Required action :: Your answer should be an exact copy of the lines from the start of the entries to the line containing "waits_completes (((H.1 gd (S sysf)", both included.

BEGIN Record excerpts

/-! FencesAndWaits -/

theorem witness_fence_rel (H : Obligations.FencesAndWaits) :
    Completes (.fenceRel gd 4) (S bufd) :=
  waits_completes (((H.1 gd (S bufd) bufd (by decide +kernel) (by decide +kernel)).1 4 (by decide +kernel)
    (by decide +kernel) (by decide +kernel)).1)
theorem witness_fence_ar (H : Obligations.FencesAndWaits) :
    Completes (.fenceAr gd 0) (S sysf) :=
  waits_completes (((H.1 gd (S sysf) sysf (by decide +kernel) (by decide +kernel)).1 0 (by decide +kernel)
    (by decide +kernel) (by decide +kernel)).2)
theorem witness_waitg (H : Obligations.FencesAndWaits) :
    Completes (.waitg gd 8) (S bufd) :=
  waits_completes ((H.1 gd (S bufd) bufd (by decide +kernel) (by decide +kernel)).2.1 8 (by decide +kernel)
    (by decide +kernel))
theorem witness_fence_acq (H : Obligations.FencesAndWaits) :
    Completes (.fenceAcq hd 2) (S fib) :=
  does_completes ((H.1 gd (S fib) fib (by decide +kernel) (by decide +kernel)).2.2 true 2 (by decide +kernel))
theorem witness_evwait (H : Obligations.FencesAndWaits) :
    Completes (.evwait gd 2 1 4 5) (S bufd) :=
  blocks_completes ((H.2 gd 2 1 4 5 (S bufd) bufd _ (by decide +kernel) (by decide +kernel) (by decide +kernel)
    (by decide +kernel) (okP (by decide +kernel)) (noRepls (by decide +kernel)) (by decide +kernel) (by decide +kernel)).1
    (by decide +kernel))
theorem witness_evwait_rel (H : Obligations.FencesAndWaits) :
    Completes (.evwait gd 2 2 4 5) (S bufd) :=
  blocks_completes ((H.2 gd 2 2 4 5 (S bufd) bufd _ (by decide +kernel) (by decide +kernel) (by decide +kernel)
    (by decide +kernel) (okP (by decide +kernel)) (noRepls (by decide +kernel)) (by decide +kernel) (by decide +kernel)).2
    (by decide +kernel) (by decide +kernel))

/-! OrderedAccessesAndCacheHints -/

theorem witness_ldaq (H : Obligations.OrderedAccessesAndCacheHints) :
    Completes (.ldaq hd 8 4 0) (S fib) :=
  does_completes (((H hd 8 4 0 (S fib) fib (by decide +kernel)).1 _ _ _ (by decide +kernel) (by decide +kernel)
    (by decide +kernel) (okP (by decide +kernel)) (got (by decide +kernel))).2)
theorem witness_strel (H : Obligations.OrderedAccessesAndCacheHints) :
    Completes (.strel hd 5 4 0) (S bufd) :=
  does_completes ((H hd 5 4 0 (S bufd) bufd (by decide +kernel)).2.1 (piecesOf ((S bufd).translateParts (.core 0) 0 true
    (cutLines 0x11100 8))) (by decide +kernel) (by decide +kernel) (by decide +kernel) (by decide +kernel)
    (by decide +kernel) (okP (by decide +kernel)))
theorem witness_pref (H : Obligations.OrderedAccessesAndCacheHints) :
    Completes (.pref hd 4 0) (S fib) :=
  does_completes ((((H hd 5 4 0 (S fib) fib (by decide +kernel)).2.2 (by decide +kernel)).1 _ (gotLeaf
    (by decide +kernel))).1 _ (got1 (by decide +kernel)))
/-- The machine whose core has no free miss-status entry. -/
def missesS (f : Fibre) : State :=
  { S f with m := { (S f).m with mshrs := List.replicate 256 ⟨31, 0, .dram 0x42000, 0, 0, 0, false, none⟩ } }
theorem witness_pref_waits (H : Obligations.OrderedAccessesAndCacheHints) :
    Completes (.pref hd 4 0) (missesS fib) :=
  next_completes ((((H hd 5 4 0 (missesS fib) fib (by decide +kernel)).2.2 (by decide +kernel)).1 _ (gotLeaf
    (by decide +kernel))).2.1 (by decide +kernel))
theorem witness_pref_none (H : Obligations.OrderedAccessesAndCacheHints) :
    Completes (.pref hd 5 0) (S fib) :=
  does_completes (((H hd 5 5 0 (S fib) fib (by decide +kernel)).2.2 (by decide +kernel)).2.1 (gotFault
    (by decide +kernel)).1 (gotFault (by decide +kernel)).2).1
theorem witness_pref_walk (H : Obligations.OrderedAccessesAndCacheHints) :
    Completes (.pref hd 4 0) (farS farf) :=
  next_completes (((H hd 5 4 0 (farS farf) farf (by decide +kernel)).2.2 (by decide +kernel)).2.2 _ _ _ (gotWalk
    (by decide +kernel))).1
theorem witness_clwb (H : Obligations.OrderedAccessesAndCacheHints) :
    Completes (.clwb hd 4 0) (S fib) :=
  does_completes ((((H hd 5 4 0 (S fib) fib (by decide +kernel)).2.2 (by decide +kernel)).1 _ (gotLeaf
    (by decide +kernel))).2.2.1 (by decide +kernel) (by decide +kernel))
theorem witness_clwb_trap (H : Obligations.OrderedAccessesAndCacheHints) :
    Completes (.clwb hd 4 0) (S sysf) :=
  does_completes ((((H hd 5 4 0 (S sysf) sysf (by decide +kernel)).2.2 (by decide +kernel)).1 _ (gotLeaf
    (by decide +kernel))).2.2.2 (by decide +kernel) (by decide +kernel) (by decide +kernel))
theorem witness_clwb_none (H : Obligations.OrderedAccessesAndCacheHints) :
    Completes (.clwb hd 5 0) (S fib) :=
  does_completes ((((H hd 5 5 0 (S fib) fib (by decide +kernel)).2.2 (by decide +kernel)).2.1 (gotFault
    (by decide +kernel)).1 (gotFault (by decide +kernel)).2).2.1 (by decide +kernel) (by decide +kernel))

/-! BranchesCallsAndReturns -/

theorem witness_br (H : Obligations.BranchesCallsAndReturns) :
    Completes (.br gd 5) (S fib) :=
  goes_completes (((H gd (S fib) (fib) _ (by decide +kernel) (got1 (by decide +kernel))).1 5).1 (by decide +kernel))
theorem witness_br_trap (H : Obligations.BranchesCallsAndReturns) :
    Completes (.call gd 0x1ffff0) (S fib) :=
  (fun h => traps_completes h.2) (((H gd (S fib) (fib) _ (by decide +kernel) (got1 (by decide +kernel))).1 0x1ffff0).2.1
    (by decide +kernel))
theorem witness_call (H : Obligations.BranchesCallsAndReturns) :
    Completes (.call gd 5) (S fib) :=
  goes_completes ((((H gd (S fib) (fib) _ (by decide +kernel) (got1 (by decide +kernel))).1 5).2.2 (by decide +kernel)).1
    (by decide +kernel) (by decide +kernel))
theorem witness_call_full (H : Obligations.BranchesCallsAndReturns) :
    Completes (.call gd 5) (K (deep 256)) :=
  traps_completes ((((H gd (K (deep 256)) (deep 256) _ (by decide +kernel) (got1 (by decide +kernel))).1 5).2.2
    (by decide +kernel)).2.1 (by decide +kernel) (by decide +kernel))
theorem witness_call_no_area (H : Obligations.BranchesCallsAndReturns) :
    Completes (.call gd 5) (S (deep 8)) :=
  traps_completes ((((H gd (S (deep 8)) (deep 8) _ (by decide +kernel) (got1 (by decide +kernel))).1 5).2.2
    (by decide +kernel)).2.2.1 (by decide +kernel) (by decide +kernel) (by decide +kernel) (by decide +kernel))
theorem witness_call_spill (H : Obligations.BranchesCallsAndReturns) :
    Completes (.call gd 5) (K (deep 8)) :=
  goes_completes ((((H gd (K (deep 8)) (deep 8) _ (by decide +kernel) (got1 (by decide +kernel))).1 5).2.2
    (by decide +kernel)).2.2.2 _ (by decide +kernel) (by decide +kernel) (by decide +kernel) (by decide +kernel)
    (okP (by decide +kernel)) (by decide +kernel) (by decide +kernel))
theorem witness_jr (H : Obligations.BranchesCallsAndReturns) :
    Completes (.jr gd 4) (S tof) :=
  goes_completes (((H gd (S tof) (tof) _ (by decide +kernel) (got1 (by decide +kernel))).2.1 4 (by decide +kernel)).1
    (by decide +kernel) (by decide +kernel))
theorem witness_jrl (H : Obligations.BranchesCallsAndReturns) :
    Completes (.jrl gd 4) (S tof) :=
  goes_completes ((((H gd (S tof) (tof) _ (by decide +kernel) (got1 (by decide +kernel))).2.1 4 (by decide +kernel)).2.1
    (by decide +kernel) (by decide +kernel)).1 (by decide +kernel) (by decide +kernel))
theorem witness_jrl_no_area (H : Obligations.BranchesCallsAndReturns) :
    Completes (.jrl gd 4) (S (deep 8)) :=
  traps_completes ((((H gd (S (deep 8)) (deep 8) _ (by decide +kernel) (got1 (by decide +kernel))).2.1 4
    (by decide +kernel)).2.1 (by decide +kernel) (by decide +kernel)).2.2.1 (by decide +kernel) (by decide +kernel) (by decide +kernel) (by decide +kernel))
theorem witness_jrl_spill (H : Obligations.BranchesCallsAndReturns) :
    Completes (.jrl gd 4) (K (deep 8)) :=
  goes_completes ((((H gd (K (deep 8)) (deep 8) _ (by decide +kernel) (got1 (by decide +kernel))).2.1 4
    (by decide +kernel)).2.1 (by decide +kernel) (by decide +kernel)).2.2.2 _
    (by decide +kernel) (by decide +kernel) (by decide +kernel) (by decide +kernel) (okP (by decide +kernel)) (by decide +kernel) (by decide +kernel))
theorem witness_jr_misaligned (H : Obligations.BranchesCallsAndReturns) :
    Completes (.jr gd 6) (S tof) :=
  (fun h => traps_completes h.1) (((H gd (S tof) (tof) _ (by decide +kernel) (got1 (by decide +kernel))).2.1 6
    (by decide +kernel)).2.2.1 (by decide +kernel))
theorem witness_jrl_outside (H : Obligations.BranchesCallsAndReturns) :
    Completes (.jrl gd 7) (S tof) :=
  (fun h => traps_completes h.2) (((H gd (S tof) (tof) _ (by decide +kernel) (got1 (by decide +kernel))).2.1 7
    (by decide +kernel)).2.2.2 (by decide +kernel) (by decide +kernel))
theorem witness_ret_empty (H : Obligations.BranchesCallsAndReturns) :
    Completes (.ret gd) (S fib) :=
  traps_completes ((H gd (S fib) (fib) _ (by decide +kernel) (got1 (by decide +kernel))).2.2.1
    (by decide +kernel) (by decide +kernel))
/-- Fibres whose return address is misaligned, and outside .text. -/
def badRet (a : Word) : Fibre := { deep 1 with rstack := [a] }
theorem witness_ret_misaligned (H : Obligations.BranchesCallsAndReturns) :
    Completes (.ret gd) (S (badRet 0x10202)) :=
  traps_completes (((H gd (S (badRet 0x10202)) (badRet 0x10202) _ (by decide +kernel) (got1 (by decide +kernel))).2.2.2.1
    (by decide +kernel) (by decide +kernel)).1 (by decide +kernel))
theorem witness_ret_outside (H : Obligations.BranchesCallsAndReturns) :
    Completes (.ret gd) (S (badRet 0x20000)) :=
  traps_completes (((H gd (S (badRet 0x20000)) (badRet 0x20000) _ (by decide +kernel) (got1 (by decide +kernel))).2.2.2.1
    (by decide +kernel) (by decide +kernel)).2 (by decide +kernel) (by decide +kernel))
theorem witness_ret (H : Obligations.BranchesCallsAndReturns) :
    Completes (.ret gd) (S (deep 8)) :=
  goes_completes ((H gd (S (deep 8)) (deep 8) _ (by decide +kernel) (got1 (by decide +kernel))).2.2.2.2.1
    (by decide +kernel) (by decide +kernel) (by decide +kernel) (by decide +kernel) (by decide +kernel))
theorem witness_ret_refill (H : Obligations.BranchesCallsAndReturns) :
    Completes (.ret gd) (K (deep 9)) :=
  (fun h => goes_completes h.2) ((H gd (K (deep 9)) (deep 9) _ (by decide +kernel) (got1 (by decide +kernel))).2.2.2.2.2
    _ _ _ (by decide +kernel) (by decide +kernel) (by decide +kernel) (by decide +kernel) (by decide +kernel)
    (okP (by decide +kernel)) (got (by decide +kernel)))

END Record excerpts

Answer section ::
/-! FencesAndWaits -/

theorem witness_fence_rel (H : Obligations.FencesAndWaits) :
    Completes (.fenceRel gd 4) (S bufd) :=
  waits_completes (((H.1 gd (S bufd) bufd (by decide +kernel) (by decide +kernel)).1 4 (by decide +kernel)
    (by decide +kernel) (by decide +kernel)).1)
theorem witness_fence_ar (H : Obligations.FencesAndWaits) :
    Completes (.fenceAr gd 0) (S sysf) :=
  waits_completes (((H.1 gd (S sysf) sysf (by decide +kernel) (by decide +kernel)).1 0 (by decide +kernel)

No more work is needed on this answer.